[Activity] Retype, exactly as they appear below, the lines between the line holding "h.pwr := rfl" and the line holding "h.gpi := rfl", both ends included.

● ● ● ●

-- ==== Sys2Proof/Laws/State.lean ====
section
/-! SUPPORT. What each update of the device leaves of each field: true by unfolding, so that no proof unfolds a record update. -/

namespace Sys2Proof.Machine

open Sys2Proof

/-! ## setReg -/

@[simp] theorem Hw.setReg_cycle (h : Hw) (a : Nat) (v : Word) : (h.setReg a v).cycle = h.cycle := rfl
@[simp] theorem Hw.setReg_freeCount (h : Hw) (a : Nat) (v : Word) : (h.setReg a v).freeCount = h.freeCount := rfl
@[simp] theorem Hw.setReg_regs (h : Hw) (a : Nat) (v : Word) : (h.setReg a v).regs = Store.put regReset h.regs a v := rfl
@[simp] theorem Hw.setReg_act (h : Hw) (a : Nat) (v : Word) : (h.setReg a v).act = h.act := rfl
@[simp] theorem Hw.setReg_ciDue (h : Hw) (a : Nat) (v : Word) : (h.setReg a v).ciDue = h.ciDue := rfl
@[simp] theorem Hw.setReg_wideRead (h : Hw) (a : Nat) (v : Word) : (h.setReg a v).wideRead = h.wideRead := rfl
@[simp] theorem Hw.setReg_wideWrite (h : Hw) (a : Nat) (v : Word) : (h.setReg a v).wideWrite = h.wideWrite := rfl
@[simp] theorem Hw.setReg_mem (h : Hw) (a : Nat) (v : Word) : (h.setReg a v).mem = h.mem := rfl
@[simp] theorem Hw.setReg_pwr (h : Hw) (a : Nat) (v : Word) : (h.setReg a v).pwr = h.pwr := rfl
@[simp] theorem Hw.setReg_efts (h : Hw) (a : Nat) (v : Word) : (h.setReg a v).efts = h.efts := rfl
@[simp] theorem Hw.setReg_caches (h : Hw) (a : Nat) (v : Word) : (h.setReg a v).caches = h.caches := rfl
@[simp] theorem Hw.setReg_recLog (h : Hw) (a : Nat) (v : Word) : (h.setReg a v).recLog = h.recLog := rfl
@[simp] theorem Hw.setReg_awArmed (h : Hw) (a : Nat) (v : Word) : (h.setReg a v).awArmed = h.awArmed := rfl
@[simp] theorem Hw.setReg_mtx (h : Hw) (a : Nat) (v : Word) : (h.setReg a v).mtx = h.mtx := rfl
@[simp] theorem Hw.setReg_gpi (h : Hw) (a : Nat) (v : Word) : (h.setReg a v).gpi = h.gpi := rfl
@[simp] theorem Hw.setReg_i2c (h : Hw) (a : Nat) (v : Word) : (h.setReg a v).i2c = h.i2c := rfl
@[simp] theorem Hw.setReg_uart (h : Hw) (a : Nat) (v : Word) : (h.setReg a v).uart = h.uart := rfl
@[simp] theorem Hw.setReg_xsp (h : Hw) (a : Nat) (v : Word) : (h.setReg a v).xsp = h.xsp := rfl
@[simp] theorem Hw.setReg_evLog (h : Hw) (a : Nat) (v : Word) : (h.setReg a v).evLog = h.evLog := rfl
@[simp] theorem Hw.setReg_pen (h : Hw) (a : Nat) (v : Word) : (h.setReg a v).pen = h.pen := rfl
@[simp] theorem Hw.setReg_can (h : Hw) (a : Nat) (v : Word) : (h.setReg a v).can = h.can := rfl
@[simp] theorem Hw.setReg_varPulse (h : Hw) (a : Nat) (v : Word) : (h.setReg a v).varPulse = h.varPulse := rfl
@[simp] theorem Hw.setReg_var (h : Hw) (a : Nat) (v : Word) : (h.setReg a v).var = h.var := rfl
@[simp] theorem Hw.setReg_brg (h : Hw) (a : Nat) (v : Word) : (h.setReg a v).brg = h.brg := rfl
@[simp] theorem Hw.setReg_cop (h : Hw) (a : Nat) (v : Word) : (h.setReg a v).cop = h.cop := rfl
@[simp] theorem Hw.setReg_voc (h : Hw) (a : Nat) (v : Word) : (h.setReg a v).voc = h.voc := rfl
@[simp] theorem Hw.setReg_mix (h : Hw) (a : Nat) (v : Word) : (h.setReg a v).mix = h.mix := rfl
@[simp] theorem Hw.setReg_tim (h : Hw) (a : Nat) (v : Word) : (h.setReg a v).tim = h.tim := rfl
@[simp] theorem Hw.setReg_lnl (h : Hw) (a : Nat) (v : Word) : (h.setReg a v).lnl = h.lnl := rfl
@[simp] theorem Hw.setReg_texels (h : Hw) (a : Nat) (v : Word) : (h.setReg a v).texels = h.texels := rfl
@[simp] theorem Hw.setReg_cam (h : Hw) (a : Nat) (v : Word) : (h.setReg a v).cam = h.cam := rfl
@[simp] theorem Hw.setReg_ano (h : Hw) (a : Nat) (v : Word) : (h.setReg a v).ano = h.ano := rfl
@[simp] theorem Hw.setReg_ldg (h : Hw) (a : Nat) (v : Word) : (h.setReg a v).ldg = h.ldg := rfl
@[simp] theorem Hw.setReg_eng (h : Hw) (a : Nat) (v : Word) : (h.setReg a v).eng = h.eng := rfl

● ● ● ●

[Exercise solution]
@[simp] theorem Hw.setReg_pwr (h : Hw) (a : Nat) (v : Word) : (h.setReg a v).pwr = h.pwr := rfl
@[simp] theorem Hw.setReg_efts (h : Hw) (a : Nat) (v : Word) : (h.setReg a v).efts = h.efts := rfl
@[simp] theorem Hw.setReg_caches (h : Hw) (a : Nat) (v : Word) : (h.setReg a v).caches = h.caches := rfl
@[simp] theorem Hw.setReg_recLog (h : Hw) (a : Nat) (v : Word) : (h.setReg a v).recLog = h.recLog := rfl
@[simp] theorem Hw.setReg_awArmed (h : Hw) (a : Nat) (v : Word) : (h.setReg a v).awArmed = h.awArmed := rfl
@[simp] theorem Hw.setReg_mtx (h : Hw) (a : Nat) (v : Word) : (h.setReg a v).mtx = h.mtx := rfl
@[simp] theorem Hw.setReg_gpi (h : Hw) (a : Nat) (v : Word) : (h.setReg a v).gpi = h.gpi := rfl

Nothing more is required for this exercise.